PROBLEM DETAILS -
Only the lines with "notUsed" in the entries below belong in the answer; please copy them.

- Opening Delimiter -

/-- Passing over finds the first number not held, or every number it has tried is held. -/
theorem passOver_or {top : Nat} {held : List Nat} (ht : 1 ≤ top) : ∀ f start, 1 ≤ start → start ≤ top →
    firstFree top start (· ∈ held) (passOver top held f start) ∨
      ∀ j, j < f → (start - 1 + j) % top + 1 ∈ held
  | 0, _, _, _ => .inr fun j h => absurd h (Nat.not_lt_zero j)
  | f + 1, start, h1, h2 => by
    have here : (start - 1) % top + 1 = start := by rw [Nat.mod_eq_of_lt (by omega)]; omega
    unfold passOver
    by_cases hm : start ∈ held
    · obtain ⟨a, b⟩ := wrapNext_range (n := start) ht
      rw [if_pos (by simpa using hm)]
      rcases passOver_or ht f _ a b with ⟨k, hk, hn, hj⟩ | hall
      · refine .inl ⟨k + 1, by rw [hk, wrapNext_at h1 h2], hn, fun j hlt => ?_⟩
        rcases j with _ | j
        · simpa [here] using hm
        · rw [← wrapNext_at h1 h2]; exact hj j (by omega)
      · refine .inr fun j hlt => ?_
        rcases j with _ | j
        · simpa [here] using hm
        · rw [← wrapNext_at h1 h2]; exact hall j (by omega)
    · rw [if_neg (by simpa using hm)]
      exact .inl ⟨0, by simp [here], hm, fun j h => absurd h (Nat.not_lt_zero j)⟩

/-- Passing over gives the first number not held, where fewer are held than there are (R3, R108). -/
theorem passOver_first {top start : Nat} {held : List Nat} (h1 : 1 ≤ start) (h2 : start ≤ top) (hl : held.length < top) :
    firstFree top start (· ∈ held) (passOver top held (held.length + 1) start) := by
  refine (passOver_or (by omega) _ start h1 h2).resolve_right fun h => ?_
  have inj : ((List.range (held.length + 1)).map fun j => (start - 1 + j) % top + 1).Nodup := by
    refine (List.nodup_range).map_on fun a ha b hb e => ?_
    have ha := List.mem_range.1 ha; have hb := List.mem_range.1 hb
    have e := Nat.succ.inj e
    have : a % top = b % top := Nat.ModEq.add_left_cancel' (start - 1) e
    rwa [Nat.mod_eq_of_lt (by omega), Nat.mod_eq_of_lt (by omega)] at this
  have := (inj.subperm (l₂ := held) (by
    intro x hx; obtain ⟨j, hj, rfl⟩ := List.mem_map.1 hx; exact h j (List.mem_range.1 hj))).length_le
  simp at this

end Sys2Proof.Machine
end

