-- ==== Sys2Proof/Tests/Slice0.lean ====
section
/-! SUPPORT. Tests of the part on small states: the worked sequences and tables of spec/, a term that WellFormed refuses for
each of its checks, and, for each statement of Certificates/Slice0/Obligations.lean with hypotheses, a state and operands
that meet them. -/

namespace Sys2Proof.Tests
set_option Elab.async false
open Sys2Proof Sys2Proof.Machine

/-! ## The branch of the worked sequences -/

/-- The state a command leaves. -/
def run (c : Instr) (s : State) : State :=
  match exec c s with
  | .next t => t
  | .fault _ => State.reset
  | .refused _ => State.reset

/-- An input field of a format. -/
def inputField (tag row column length cls : Nat) (kind : FieldKind) (required : Bool) : SftField :=
  { tag := tag, row := row, column := column, length := length, cls := cls, kind := kind, required := required,
    source := .replyTag }

/-- A code of the branch's TCT, online, without cash. -/
def plainCode (code : Nat) : TctRec :=
  { code := code, name := "CODE".toList, routing := .online, localAction := none, dayClass := .customer,
    minAuthority := .teller, requestFormat := 12, approveFormat := 13, declineFormat := 13, cashDirection := .noCash,
    replyTimeout := 30, offlineCeiling := 0, passbookUse := .notUsed, accountTag := 2, amountTag := 9 }

/-- A code of a local action, of day class ADMIN. -/
def localCode (code : Nat) (action : LocalAction) (form : Nat) : TctRec :=
  { plainCode code with
    routing := .localCode, localAction := some action, dayClass := .admin, requestFormat := form, accountTag := 0,
    amountTag := 0 }

/-- Code 210, the withdrawal of section 1.7, with the offline ceiling of section 5.6. -/
def withdrawal : TctRec :=
  { plainCode 210 with
    routing := .onlineStandin, cashDirection := .cashOut, offlineCeiling := 20000, passbookUse := .optional }

/-- Code 220, a deposit. -/
def deposit : TctRec := { plainCode 220 with cashDirection := .cashIn }

/-- The TCT of the branch. -/
def codes : List TctRec :=
  [withdrawal, deposit, localCode 900 .signOn 2, localCode 901 .signOff 2, localCode 902 .toReserve 4,
   localCode 903 .balance 4]

/-- Form 12: account, amount and the eleven breakdown fields. -/
def form12 : SftFormat :=
  { number := 12, kind := .input, title := "WITHDRAWAL".toList
    fields := inputField 2 3 1 20 0 .numeric true :: inputField 9 4 1 12 13 .amount true ::
      (List.range 11).map fun i => inputField (48 + i) 6 (1 + 6 * i) 5 1 .numeric false }

/-- Form 2, the sign-on prompt: the teller number. -/
def form2 : SftFormat :=
  { number := 2, kind := .input, title := "SIGN ON".toList, fields := [inputField 1 3 1 4 0 .numeric false] }

/-- Form 4, the counts of the denominations. -/
def form4 : SftFormat :=
  { number := 4, kind := .input, title := "COUNTS".toList
    fields := (List.range 11).map fun i => inputField (48 + i) 6 (1 + 6 * i) 5 1 .numeric false }

/-- Form 13, a result: the reference and the reason. -/
def form13 : SftFormat :=
  { number := 13, kind := .output, title := "RESULT".toList
    fields :=
      [{ tag := 1, row := 3, column := 1, length := 10, cls := 0, kind := .text, required := false, source := .reference },
       { tag := 2, row := 4, column := 1, length := 10, cls := 0, kind := .text, required := false,
         source := .passbookStatus }] }

/-- The DNT of section 2.9: eleven faces, floor 2 at face 20. -/
def faces29 : List DntRec :=
  [10000, 5000, 2000, 1000, 500, 200, 100, 50, 20, 10, 5].map fun f =>
    { face := f, kind := if 500 ≤ f then .note else .coin, floor := if f = 20 then 2 else 0 }

/-- A position of committed counts alone. -/
def positionWith (counts : List Nat) (total : Nat) : Position :=
  { Position.cold with state := .active, counts := counts.map fun n => ⟨n, 0, 0⟩, total := total }

/-- Drawer 3 of section 2.9. -/
def drawer29 : Position := positionWith [3, 1, 0, 5, 2, 4, 0, 0, 6, 0, 3] 41935

/-- An empty position. -/
def emptyPosition : Position := positionWith (List.replicate 11 0) 0

/-- The layout of book type 2 of section 4.5. -/
def layout2 : PltRec :=
  { bookType := 2, linesPerPage := 20, pages := 16, firstLine := 4, date := ⟨1, 10⟩, code := ⟨12, 4⟩, amount := ⟨20, 14⟩,
    balance := ⟨40, 14⟩ }

/-- A teller of the branch's TLT, by the limits of sections 2.9 and 5.6. -/
def limits (teller : Nat) : TltRec :=
  { teller := teller, authority := .teller, softLimit := 40000, hardLimit := 80000, standinCeiling := 50000 }

/-- A drop that is UP. -/
def upDrop : DropStatus := { state := .up, missed := 0, busy := none, repoll := none, repollDue := false }

/-- A TELLER line with all its drops UP. -/
def tellerLine : Line :=
  { Line.cold with
    setup := { LineSetup.cold with role := .teller, printerPresent := true, mirrorPresent := true }
    drops := ⟨some upDrop, some upDrop, some upDrop⟩ }

/-- A printer context that is READY. -/
def readyPrinter : PrinterContext :=
  { book := none, state := .ready, item := none, owed := none, prompt := .noPrompt, queue := [] }

/-- Entry 5/311 of section 1.7, AWAITING. -/
def entry311 : OttEntry :=
  { ref := ⟨.s5, 311⟩, teller := 208, code := 210, state := .awaiting 90000, approveFormat := 13, declineFormat := 13,
    replyTimeout := 30, passbookUse := .notUsed, cashDirection := .noCash, account := none, leg := none, snapshot := none }

/-- The branch of section 1.7 before the withdrawal: the day OPEN, the link UP, teller 417 at station 3. -/
def branch : State :=
  { State.reset with
    ttr := { ott := [entry311], late := [], seqs := (Eight.fill 1).set .s3 1042 }
    csh := { drawers := (Eight.fill emptyPosition).set .s3 drawer29, reserve := emptyPosition }
    scm := { signOn := (Eight.fill none).set .s3 (some 417), broadcast := none
             contexts := (Eight.fill none).set .s3 (some (emptyContext .form)) }
    pbk := { printers := (Eight.fill none).set .s3 (some readyPrinter) }
    sda := { State.reset.sda with
      tellerDays := [⟨417, some .s3, 0, 0, ⟨32000, false⟩, none⟩] }
    jrn := { State.reset.jrn with used := 1200, reserved := 4, free := 15180, nextSeq := 341, lastAccepted := 340 }
    day := { State.reset.day with state := .opened, date := some ⟨2031, 3, 31⟩ }
    tbl := { State.reset.tbl with
      tct := codes, sft := [form2, form4, form12, form13], dnt := faces29, dntHeader := ⟨2, 5⟩,
      tlt := [limits 417, limits 311], tltCeiling := 30000, plt := [layout2] }
    slc := { lines := (Eight.fill Line.cold).set .s3 tellerLine, samples := 0 }
    blc := { State.reset.blc with link := .up, silence := some 20000, events := [] } }

/-- The request of section 1.7: form 12, account 40017733, amount 287.43. -/
def request1042 : KeyRequest :=
  { form := 12, code := 210, fields := [⟨2, "40017733".toList⟩, ⟨9, "287.43".toList⟩] }

/-! ## Worked sequences and tables -/

/-- Section 1.7: 3/1042 is accepted; used 1,200, reserved 8, free 15,176. -/
theorem test_withdrawal_is_accepted :
    let t := run (.keyRequest .s3 request1042) branch
    t.ttr.ott.map OttEntry.ref = [⟨.s5, 311⟩, ⟨.s3, 1042⟩] ∧ (t.jrn.used, t.jrn.reserved, t.jrn.free) = (1200, 8, 15176) ∧
      t.ttr.seqs.get .s3 = 1043 ∧ (contextOf .s3 t).map ScreenContext.mode = some .awaiting := by decide +kernel


/-- Section 1.7 goes on: the REQUEST is transmitted, and the approval posts the leg of section 2.9. -/
def branchAwaiting : State := run .transmit (run (.keyRequest .s3 request1042) branch)

/-- The APPROVED reply of section 1.7. -/
def approval : Reply :=
  { station := 3, seq := 1042, outcome := 1, reason := "OK".toList, balance := none, fields := [], lines := [] }

/-- Section 1.7: the deadline stands 30 s ahead of the transmission. -/
theorem test_transmission_sets_the_deadline :
    (ottEntry ⟨.s3, 1042⟩ branchAwaiting).map OttEntry.state = some (.awaiting 30000) := by decide +kernel

/-- Sections 1.7 and 2.9: used 1,203, reserved 4, free 15,177; the drawer stands at 13,190. -/
theorem test_approval_posts :
    let t := run (.reply .s3 (some approval)) branchAwaiting
    (t.jrn.used, t.jrn.reserved, t.jrn.free) = (1203, 4, 15177) ∧
      committedCounts (drawerOf .s3 t) = [1, 0, 0, 2, 1, 3, 0, 0, 4, 0, 2] ∧ (drawerOf .s3 t).total = 13190 ∧
      (drawerOf .s3 t).cashOut = 28745 ∧ (drawerOf .s3 t).rounding = -2 := by decide +kernel

/-- Section 1.8: the deadline expires; used 1,202, reserved 6, free 15,176, and the counts are put back. -/
theorem test_deadline_expires :
    let t := run (.deadlineExpiry ⟨.s3, 1042⟩) branchAwaiting
    (t.jrn.used, t.jrn.reserved, t.jrn.free) = (1202, 6, 15176) ∧ drawerOf .s3 t = drawer29 ∧
      t.ttr.late.map (fun l => (l.ref, l.rounded, l.expiry)) = [(⟨.s3, 1042⟩, 28745, 300000)] := by decide +kernel

/-- Section 1.8: the late approval becomes a REVERSAL advice; used 1,204, reserved 4, free 15,176. -/
theorem test_late_approval :
    let t := run (.reply .s3 (some approval)) (run (.deadlineExpiry ⟨.s3, 1042⟩) branchAwaiting)
    (t.jrn.used, t.jrn.reserved, t.jrn.free) = (1204, 4, 15176) ∧
      t.sda.queue = [.advice ⟨1, .reversal ⟨.s3, 1042⟩ .lateApproval .cashOut 28745, none⟩] := by decide +kernel

/-- R33: the table of rounding cases. -/
theorem test_rounding :
    [(5, 28743), (5, 3), (5, 2), (10, 1235), (25, 1012), (25, 1013), (100, 4950)].map (fun p => roundAmount p.1 p.2) =
      [28745, 5, 0, 1240, 1000, 1025, 5000] := by decide +kernel

/-- Section 2.9: the greedy breakdown of 28,745, and the refusal of 15,000 behind its reservation. -/
theorem test_greedy_breakdown :
    greedyBreakdown faces29 drawer29 28745 = some [(1, 2), (2, 1), (4, 3), (5, 1), (6, 1), (9, 2), (11, 1)] ∧
      greedyBreakdown faces29 (drawerOf .s3 branchAwaiting) 15000 = none := by decide +kernel

/-- Section 2.10: greedy refuses 6,000 from one 5000 and five 2000, and the keyed breakdown 3×2000 is taken. -/
theorem test_keyed_breakdown :
    let s := setPosition (some .s3) (positionWith [0, 1, 5, 0, 0, 0, 0, 0, 0, 0, 0] 15000) branch
    cashChecks .s3 417 .cashOut 6000 [] s = .error .noExactChange ∧
      cashChecks .s3 417 .cashOut 6000 [⟨50, "3".toList⟩] s =
        .ok { dir := .cashOut, exact := 6000, rounded := 6000, breakdown := [(3, 3)] } := by decide +kernel

/-- Section 2.12: a stored total that differs from the counts is found SUSPECT at a warm start. -/
theorem test_suspect_at_start :
    let t := run .start (setPosition (some .s3) { drawer29 with total := 24300 } branch)
    (drawerOf .s3 t).state = .suspect ∧ (drawerOf .s3 t).total = 24300 ∧ flagSet .suspectPosition t.mrs.flags = true := by
  decide +kernel

/-- Section 1.7: an entry of 92 bytes takes 3 slots; section 4.5: one of 48 bytes takes 2. -/
theorem test_entry_sizes :
    draftSlots { station := some .s3, teller := some 417, body := .txn 1042 210 .approved, account := some "40017733".toList,
                 amounts := some (28743, 28745), breakdown := List.replicate 7 (1, 1) } = 3 ∧
      draftSlots (passbookDraft .s3 (some 417) ⟨⟨.s3, 1050⟩, "40017733".toList, some 5, 5, 5, none⟩ .complete .written) =
        2 := by decide +kernel

/-- R75: the table of key 12, mask 3. -/
theorem test_mirror_redaction :
    [12, 13, 15, 4, 8, 0].map (redacts 12 3) = [true, true, true, false, false, false] := by decide +kernel

/-- Section 3.4: the worked status line, and the same with the drawer left open. -/
theorem test_status_line :
    let s := onScm (fun m => { m with broadcast := some ⟨"COUNTER 2 CLOSES AT 15.30".toList, 600000⟩ })
      (setPosition (some .s3) { drawer29 with excess := true } branch)
    statusLine .s3 "APPROVED 3/1042".toList s =
        "ONLINE OPEN TELLER 417 EXCESS CASH APPROVED 3/1042 COUNTER 2 CLOSES AT 15.30    ".toList ∧
      statusLine .s3 "APPROVED 3/1042".toList (onLine .s3 (fun l => { l with leftOpen := true }) s) =
        "ONLINE OPEN TELLER 417 EXCESS CASH DRAWER LEFT OPEN APPROVED 3/1042 COUNTER 2 C*".toList := by decide +kernel

/-- R7: amounts as keyed, with two decimals and with none. -/
theorem test_amounts_as_keyed :
    readAmount 2 "287.43".toList = some 28743 ∧ readAmount 2 "5".toList = some 500 ∧ readAmount 2 "1.234".toList = none ∧
      readAmount 2 "0".toList = none ∧ readAmount 0 "12.3".toList = none ∧ readAmount 0 "12".toList = some 12 := by
  decide +kernel

/-- R69: minor units as they are shown. -/
theorem test_amounts_as_shown :
    amountText 2 28743 = "287.43".toList ∧ amountText 2 (-20) = "-0.20".toList ∧ amountText 0 7 = "7".toList := by
  decide +kernel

- Closing Delimiter -

RESULT BELOW -
    replyTimeout := 30, offlineCeiling := 0, passbookUse := .notUsed, accountTag := 2, amountTag := 9 }
    replyTimeout := 30, passbookUse := .notUsed, cashDirection := .noCash, account := none, leg := none, snapshot := none }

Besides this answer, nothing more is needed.